《小沢一郎代表 広島選挙区・佐藤こうじ候補応援演説》(2013年7月15日)
石破自民党幹事長のの発言を取り上げる前に小沢一郎生活の党代表の広島応援演説を紹介することにする。食い止めるべき暴走の具体的対象は安倍晋三の弱肉強食の政策そのものだからであり、小沢一郎の演説がこの点に触れているからである。
皆さんには大変お暑い中を、お休みの中を、こうして街頭にお出かけいただきまして本当にありがとうございます。まず皆さんのご厚意、ご支援に対しまして心から厚く御礼申し上げます。ありがとうございました。
ご承知のように参議院選挙もいよいよ後半戦に入っております。今日は私の古くからの友人であり、同志である、たどれば先代の佐藤守良(佐藤こうじ候補の父)先生以来、本当に苦しい時も厳しい時もお互いに力を合わせ、政治的行動を共にしてきた本当の同志である佐藤こうじ君が今回の選挙戦、大変厳しい状況の中で、戦っております。
どうか、皆様におかれましては何としても佐藤こうじ君を皆さんのお力でもう一度国会に送っていただきますよう今日はお願いに参りました。どうぞ宜しくお願いいたします。
今、政権は昨年の総選挙の結果、民主党政権の失敗によって、もちろんその責任の一端を私は回避するつもりはありませんが、自公の政権、安倍政権になってしまいました。
もちろん政治は、どの党であろうが国民皆さんにとって良い政治をすれば、どの党であろうがいいわけです。私も安倍さんが、自民党が国民皆さんのために良い政策を実行し、良い政治をしてくれるのならば、諸手を挙げて賛成いたします。
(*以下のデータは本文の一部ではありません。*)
-- ==== Sys2Proof/Certificates/Slice0/Obligations.lean ====
section
/-! DEFINITION. The statements for the provers, from the spec's numbered rules. Each docstring names the rule it
formalises. A statement that rests on one of the spec's own decisions (92_eei_decisions.md) or inferences says which,
and has basis 'derived' in OBLIGATIONS.json. -/

open Sys2Proof
open Sys2Proof.Machine

/-! Encoding (30_encoding.md). -/

/-- One row of the opcode map (R60): `w & mask = match`, the excluded words, and the instruction with its fields read
from the word's number by the bit positions of R57. -/
structure Sys2Proof.OpcodeRow where
  pattern  : Word
  mask     : Word
  excluded : List Word
  build    : Nat → Instr

/-- "`w & mask = match`", and for `SYS` the exclusion (R60). -/
def Sys2Proof.OpcodeRow.selects (r : OpcodeRow) (w : Word) : Prop := w &&& r.mask = r.pattern ∧ w ∉ r.excluded

/-- `x = w[11:8]` of the word's number. -/
def Sys2Proof.mapX (w : Nat) : RegNum := Fin.ofNat 16 (w / 256)

/-- `y = w[7:4]` of the word's number. -/
def Sys2Proof.mapY (w : Nat) : RegNum := Fin.ofNat 16 (w / 16)

/-- `kk = w[7:0]` of the word's number. -/
def Sys2Proof.mapKK (w : Nat) : Byte := BitVec.ofNat 8 w

/-- `nnn = w[11:0]` of the word's number. -/
def Sys2Proof.mapNNN (w : Nat) : Addr12 := BitVec.ofNat 12 w

/-- The opcode map of R60, families 0x0 to 0x7. -/
def Sys2Proof.opcodeMapLow : List OpcodeRow :=
  [⟨0x0000, 0xF000, [0x00E0, 0x00EE], fun w => .sys (mapNNN w)⟩,
   ⟨0x00E0, 0xFFFF, [], fun _ => .cls⟩,
   ⟨0x00EE, 0xFFFF, [], fun _ => .ret⟩,
   ⟨0x1000, 0xF000, [], fun w => .jp (mapNNN w)⟩,
   ⟨0x2000, 0xF000, [], fun w => .call (mapNNN w)⟩,
   ⟨0x3000, 0xF000, [], fun w => .seImm (mapX w) (mapKK w)⟩,
   ⟨0x4000, 0xF000, [], fun w => .sneImm (mapX w) (mapKK w)⟩,
   ⟨0x5000, 0xF00F, [], fun w => .seReg (mapX w) (mapY w)⟩,
   ⟨0x6000, 0xF000, [], fun w => .ldImm (mapX w) (mapKK w)⟩,
   ⟨0x7000, 0xF000, [], fun w => .addImm (mapX w) (mapKK w)⟩]

/-- The opcode map of R60, families 0x8 and 0x9. -/
def Sys2Proof.opcodeMapMid : List OpcodeRow :=
  [⟨0x8000, 0xF00F, [], fun w => .ldReg (mapX w) (mapY w)⟩,
   ⟨0x8001, 0xF00F, [], fun w => .orReg (mapX w) (mapY w)⟩,
   ⟨0x8002, 0xF00F, [], fun w => .andReg (mapX w) (mapY w)⟩,
   ⟨0x8003, 0xF00F, [], fun w => .xorReg (mapX w) (mapY w)⟩,
   ⟨0x8004, 0xF00F, [], fun w => .addReg (mapX w) (mapY w)⟩,
   ⟨0x8005, 0xF00F, [], fun w => .subReg (mapX w) (mapY w)⟩,
   ⟨0x8006, 0xF00F, [], fun w => .shr (mapX w) (mapY w)⟩,
   ⟨0x8007, 0xF00F, [], fun w => .subn (mapX w) (mapY w)⟩,
   ⟨0x800E, 0xF00F, [], fun w => .shl (mapX w) (mapY w)⟩,
   ⟨0x9000, 0xF00F, [], fun w => .sneReg (mapX w) (mapY w)⟩]

/-- The opcode map of R60, families 0xA to 0xF. -/
def Sys2Proof.opcodeMapHigh : List OpcodeRow :=
  [⟨0xA000, 0xF000, [], fun w => .ldI (mapNNN w)⟩,
   ⟨0xB000, 0xF000, [], fun w => .jpV0 (mapNNN w)⟩,
   ⟨0xC000, 0xF000, [], fun w => .rnd (mapX w) (mapKK w)⟩,
   ⟨0xD000, 0xF000, [], fun w => .drw (mapX w) (mapY w) (BitVec.ofNat 4 w)⟩,
   ⟨0xE09E, 0xF0FF, [], fun w => .skp (mapX w)⟩,
   ⟨0xE0A1, 0xF0FF, [], fun w => .sknp (mapX w)⟩,
   ⟨0xF007, 0xF0FF, [], fun w => .ldVxDT (mapX w)⟩,
   ⟨0xF00A, 0xF0FF, [], fun w => .ldVxK (mapX w)⟩,
   ⟨0xF015, 0xF0FF, [], fun w => .ldDTVx (mapX w)⟩,
   ⟨0xF018, 0xF0FF, [], fun w => .ldSTVx (mapX w)⟩,
   ⟨0xF01E, 0xF0FF, [], fun w => .addI (mapX w)⟩,
   ⟨0xF029, 0xF0FF, [], fun w => .ldF (mapX w)⟩,
   ⟨0xF033, 0xF0FF, [], fun w => .ldB (mapX w)⟩,
   ⟨0xF055, 0xF0FF, [], fun w => .ldStore (mapX w)⟩,
   ⟨0xF065, 0xF0FF, [], fun w => .ldLoad (mapX w)⟩]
しかし、今日の安倍政権、自民党の政権運営の考え方を見てみますと、私ども、どうしても相容れない。受け入れられない政権運営のやり方があります。それは何かと言いますと、一言で言えば、今の政治の運営、政策の立て方はすべて強い者の味方、強い側に立ってやっているということであります。
昔から強気をくじき弱気を助けるという言葉がありますが、今は逆だ。強い者をどんどん強くする。そして彼(安倍氏)の言うには、競争力のある大きな企業をどんどん大きくしてそれらが儲けてくれればいい。その儲けを皆で配分すれば皆もよくなるのではないか。そういう理屈を言うわけでございます。
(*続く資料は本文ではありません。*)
-- ==== Sys2Proof/Laws/PerInstr.lean ====
section
/-! SUPPORT. Statements made per instruction. The family TopNibble: the word of an instruction begins with the top nibble
its row of the opcode map has (30_encoding.md R60), the primary dispatch of the decoder (R62). -/

namespace Sys2Proof.Laws.TopNibble

/-- The top nibble of each row's pattern in R60. -/
def nibble : Instr → Nibble
  | .sys _ => 0x0#4
  | .cls => 0x0#4
  | .ret => 0x0#4
  | .jp _ => 0x1#4
  | .call _ => 0x2#4
  | .seImm _ _ => 0x3#4
  | .sneImm _ _ => 0x4#4
  | .seReg _ _ => 0x5#4
  | .ldImm _ _ => 0x6#4
  | .addImm _ _ => 0x7#4
  | .ldReg _ _ => 0x8#4
  | .orReg _ _ => 0x8#4
  | .andReg _ _ => 0x8#4
  | .xorReg _ _ => 0x8#4
  | .addReg _ _ => 0x8#4
  | .subReg _ _ => 0x8#4
  | .shr _ _ => 0x8#4
  | .subn _ _ => 0x8#4
  | .shl _ _ => 0x8#4
  | .sneReg _ _ => 0x9#4
  | .ldI _ => 0xA#4
  | .jpV0 _ => 0xB#4
  | .rnd _ _ => 0xC#4
  | .drw _ _ _ => 0xD#4
  | .skp _ => 0xE#4
  | .sknp _ => 0xE#4
  | .ldVxDT _ => 0xF#4
  | .ldVxK _ => 0xF#4
  | .ldDTVx _ => 0xF#4
  | .ldSTVx _ => 0xF#4
  | .addI _ => 0xF#4
  | .ldF _ => 0xF#4
  | .ldB _ => 0xF#4
  | .ldStore _ => 0xF#4
  | .ldLoad _ => 0xF#4

/-- The encoded word's top nibble is the row's. -/
def Statement (i : Instr) : Prop := opField (encode i) = nibble i

theorem sys (nnn : Addr12) : Statement (.sys nnn) := opField_formatA _ _
theorem cls : Statement .cls := by unfold Statement; decide
theorem ret : Statement .ret := by unfold Statement; decide
theorem jp (nnn : Addr12) : Statement (.jp nnn) := opField_formatA _ _
theorem call (nnn : Addr12) : Statement (.call nnn) := opField_formatA _ _
theorem seImm (x : RegNum) (kk : Byte) : Statement (.seImm x kk) := opField_formatXK _ _ _
theorem sneImm (x : RegNum) (kk : Byte) : Statement (.sneImm x kk) := opField_formatXK _ _ _
theorem seReg (x y : RegNum) : Statement (.seReg x y) := opField_formatXY _ _ _ _
theorem ldImm (x : RegNum) (kk : Byte) : Statement (.ldImm x kk) := opField_formatXK _ _ _
theorem addImm (x : RegNum) (kk : Byte) : Statement (.addImm x kk) := opField_formatXK _ _ _
theorem ldReg (x y : RegNum) : Statement (.ldReg x y) := opField_formatXY _ _ _ _
theorem orReg (x y : RegNum) : Statement (.orReg x y) := opField_formatXY _ _ _ _
theorem andReg (x y : RegNum) : Statement (.andReg x y) := opField_formatXY _ _ _ _
theorem xorReg (x y : RegNum) : Statement (.xorReg x y) := opField_formatXY _ _ _ _
theorem addReg (x y : RegNum) : Statement (.addReg x y) := opField_formatXY _ _ _ _
theorem subReg (x y : RegNum) : Statement (.subReg x y) := opField_formatXY _ _ _ _
theorem shr (x y : RegNum) : Statement (.shr x y) := opField_formatXY _ _ _ _
theorem subn (x y : RegNum) : Statement (.subn x y) := opField_formatXY _ _ _ _
theorem shl (x y : RegNum) : Statement (.shl x y) := opField_formatXY _ _ _ _
theorem sneReg (x y : RegNum) : Statement (.sneReg x y) := opField_formatXY _ _ _ _
theorem ldI (nnn : Addr12) : Statement (.ldI nnn) := opField_formatA _ _
theorem jpV0 (nnn : Addr12) : Statement (.jpV0 nnn) := opField_formatA _ _
theorem rnd (x : RegNum) (kk : Byte) : Statement (.rnd x kk) := opField_formatXK _ _ _
theorem drw (x y : RegNum) (n : Nibble) : Statement (.drw x y n) := opField_formatXY _ _ _ _
theorem skp (x : RegNum) : Statement (.skp x) := opField_formatX _ _ _
theorem sknp (x : RegNum) : Statement (.sknp x) := opField_formatX _ _ _
theorem ldVxDT (x : RegNum) : Statement (.ldVxDT x) := opField_formatX _ _ _
theorem ldVxK (x : RegNum) : Statement (.ldVxK x) := opField_formatX _ _ _
theorem ldDTVx (x : RegNum) : Statement (.ldDTVx x) := opField_formatX _ _ _
theorem ldSTVx (x : RegNum) : Statement (.ldSTVx x) := opField_formatX _ _ _
theorem addI (x : RegNum) : Statement (.addI x) := opField_formatX _ _ _
theorem ldF (x : RegNum) : Statement (.ldF x) := opField_formatX _ _ _
theorem ldB (x : RegNum) : Statement (.ldB x) := opField_formatX _ _ _
theorem ldStore (x : RegNum) : Statement (.ldStore x) := opField_formatX _ _ _
theorem ldLoad (x : RegNum) : Statement (.ldLoad x) := opField_formatX _ _ _

end Sys2Proof.Laws.TopNibble
end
しかし皆さん、この話はいつか聞いたことのある話です。小泉さんも、そう言いました。自由競争、市場経済、自由な競争の中で、勝ち上がった者、強い者、生産性の高い産業をどんどん大きくすればいい。そう言いましたけれども、その結果、どうなったでしょうか。
確かに大企業はどんどん大きくなり、簡単に言えば(今や)大企業の貯金=懐(内部留保)は260兆円ものお金を持っていると言われている。260兆円と言っても想像がつきませんけれども、国の予算が90兆円前後なので、いかに莫大なお金かわかると思います。それだけ儲かったけれども、小泉さんの言うようには、儲かった分が国民皆さんに配分されることはなかった。
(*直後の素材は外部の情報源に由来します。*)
theorem test_meets_OnlyTheNamedInstructions_status :
    (∃ t : State, exec (.ldVxK 3) State.reset = .next t ∧ t.status = .awaitingKey 3) ∧
    ∃ t, exec .ret { State.reset with tonePulse := true } = .next t ∧
      t = faultedWith { State.reset with tonePulse := true } (.stackUnderflow 0x200#16 0x00EE#16) :=
  ⟨⟨_, rfl, rfl⟩, _, rfl, rfl⟩

theorem test_meets_StepNeverWrites : ∃ t, step State.reset = .next t := ⟨_, rfl⟩

/-- Load: a program that just fits at 0x200, and one byte more (L1.6). -/
theorem test_meets_Load_fits : 0x200 + (List.replicate 3584 0x12#8).length ≤ 4096 := by
  rw [List.length_replicate]

theorem test_meets_Load_too_large : 0x200 + (List.replicate 3585 0x12#8).length > 4096 := by
  rw [List.length_replicate]; decide

theorem test_load_too_large_EX6 : hostLoad 0xFFF [0x01#8, 0x02#8] State.reset =
    (.programTooLarge 0xFFF 2, State.reset) := by rfl

end Sys2Proof.Machine.Tests
end

section
/-! SUPPORT. The registers and `PC` that reset gives (10_state.md R16, R24), for a machine with any parameters; the
host's reset keeps these values and differs from `State.resetOf` in the model's own fields alone. -/

namespace Sys2Proof.Machine

@[simp] theorem resetOf_readV (cfg : Config) (x : RegNum) : (State.resetOf cfg).readV x = 0x00#8 := by
  simp only [State.readV, State.resetOf, Vector.getElem_replicate]

@[simp] theorem resetOf_pc (cfg : Config) : (State.resetOf cfg).pc = 0x0200#16 := rfl

@[simp] theorem hostReset_readV (s : State) (x : RegNum) : (hostReset s).readV x = 0x00#8 :=
  resetOf_readV s.cfg x

@[simp] theorem hostReset_pc (s : State) : (hostReset s).pc = 0x0200#16 := resetOf_pc s.cfg

/-- Settles O54: the first reset is `resetOf` at the default parameters, a later one at those of the state it leaves. -/
theorem resetZeroesRegistersAndSetsPc : Obligations.ResetZeroesRegistersAndSetsPc :=
  ⟨resetOf_readV defaultConfig, resetOf_pc defaultConfig, fun s => ⟨hostReset_readV s, hostReset_pc s⟩⟩

end Sys2Proof.Machine
end

section
/-! SUPPORT. The jump and the skips of 41_control_flow.md that compare values: each writes the program counter alone, so
one frame lemma about `State.setPc` serves them all. -/

namespace Sys2Proof.Machine

/-! The frame of an instruction does not speak of the program counter. -/

theorem Frame.refl (w : Writes) (s : State) : Frame w s s where
  regs _ _ := rfl
  index _ := rfl
  stack _ := ⟨rfl, rfl⟩
  delay _ := rfl
  sound _ := rfl
  display _ := ⟨rfl, rfl⟩
  status _ := rfl
  memory _ _ := rfl
  keys := rfl
  tonePulse := rfl
  cfg := rfl
  inputs := rfl
  draws := rfl

theorem Frame.setPc {w : Writes} {s t : State} (kept : Frame w s t) (target : Word) : Frame w s (t.setPc target) :=
  { kept with }

theorem Frame.skipIf {w : Writes} {s t : State} (kept : Frame w s t) (c : Bool) : Frame w s (t.skipIf c) :=
  kept.setPc _

/-! What each instruction does, and where its skip goes. -/

@[simp] theorem exec_jp (nnn : Addr12) (s : State) : exec (.jp nnn) s = .next (s.setPc (nnn.setWidth 16)) := rfl

@[simp] theorem exec_seImm (x : RegNum) (kk : Byte) (s : State) :
    exec (.seImm x kk) s = .next (s.skipIf (s.readV x == kk)) := rfl

@[simp] theorem exec_sneImm (x : RegNum) (kk : Byte) (s : State) :
    exec (.sneImm x kk) s = .next (s.skipIf (s.readV x != kk)) := rfl

@[simp] theorem exec_seReg (x y : RegNum) (s : State) :
    exec (.seReg x y) s = .next (s.skipIf (s.readV x == s.readV y)) := rfl

@[simp] theorem exec_sneReg (x y : RegNum) (s : State) :
    exec (.sneReg x y) s = .next (s.skipIf (s.readV x != s.readV y)) := rfl

theorem skipIf_beq_pc (s : State) (a b : Byte) :
    (s.skipIf (a == b)).pc = if a = b then s.pc + 4#16 else s.pc + 2#16 := by
  simp only [skipIf_pc, beq_iff_eq]

theorem skipIf_bne_pc (s : State) (a b : Byte) :
    (s.skipIf (a != b)).pc = if a = b then s.pc + 2#16 else s.pc + 4#16 := by
  simp only [skipIf_pc, bne_iff_ne, ne_eq, ite_not]

/-- Settles O6: the widened address keeps its value, and only the program counter is written. -/
theorem jumpGoesToItsAddress : Obligations.JumpGoesToItsAddress := fun nnn s =>
  ⟨_, exec_jp nnn s, BitVec.toNat_setWidth_of_le (by decide), (Frame.refl _ s).setPc _⟩

/-- Settles O11: `SE` skips on the comparison itself, `SNE` on its negation. -/
theorem skipsOnImmediate : Obligations.SkipsOnImmediate := fun x kk s =>
  ⟨⟨_, exec_seImm x kk s, skipIf_beq_pc .., (Frame.refl _ s).skipIf _⟩,
    ⟨_, exec_sneImm x kk s, skipIf_bne_pc .., (Frame.refl _ s).skipIf _⟩⟩

/-- Settles O12: the two skips of O11 with the second value read from a register, which may be the first. -/
theorem skipsOnRegisters : Obligations.SkipsOnRegisters := fun x y s =>
  ⟨⟨_, exec_seReg x y s, skipIf_beq_pc .., (Frame.refl _ s).skipIf _⟩,
    ⟨_, exec_sneReg x y s, skipIf_bne_pc .., (Frame.refl _ s).skipIf _⟩⟩

end Sys2Proof.Machine
end

section
/-! SUPPORT. The loads, the addition and the subtractions of 42_alu.md: each ends by `State.finishPlain` or by
`State.finishFlagged`, so what a register holds after these two, and their frames, serve every ALU instruction. The
arithmetic is about two bytes alone. -/

namespace Sys2Proof.Machine

/-! A result without a flag. -/

/-- A register that the frame names may be written. -/
theorem Frame.setV {w : Writes} {s t : State} (kept : Frame w s t) {x : RegNum} (named : x ∈ w.regs) (b : Byte) :
    Frame w s (t.setV x b) :=
  { kept with
    regs := fun r free => by
      have other : r ≠ x := fun same => free (same ▸ named)
      rw [readV_setV, if_neg other, kept.regs r free] }

@[simp] theorem finishPlain_pc (s : State) (x : RegNum) (b : Byte) : (s.finishPlain x b).pc = s.pc + 2#16 := rfl

@[simp] theorem readV_finishPlain_same (s : State) (x : RegNum) (b : Byte) : (s.finishPlain x b).readV x = b :=
  readV_setV_same s x b

theorem frame_finishPlain (s : State) (x : RegNum) (b : Byte) : Frame { regs := [x] } s (s.finishPlain x b) :=
  ((Frame.refl _ s).setV (List.mem_singleton_self x) b).setPc _

/-! A result, then a flag: the flag is written last, so it stands in `VF` for every destination, `VF` too. -/

theorem Frame.setFlag {w : Writes} {s t : State} (kept : Frame w s t) (named : 15 ∈ w.regs) (f : Bool) :
    Frame w s (t.setFlag f) :=
  kept.setV named (flagByte f)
あれ以来、国民所得はどんどん減って、10パーセント以上、国民の所得・収入は減っております。したがいまして強い者をどんどん大きくして儲けさせたとすれば、そのおこぼれでもって国民生活もレベルアップするのだということは、全く事実と反することが既に証明されているわけであります。
ところが安倍さんはまた同じことを言っております。強い者をどんどん後押しして大きくするのだ。いずれ時間差はあるけれども、皆さんにも回ってくるに違いない。こういう無責任なことを言っております。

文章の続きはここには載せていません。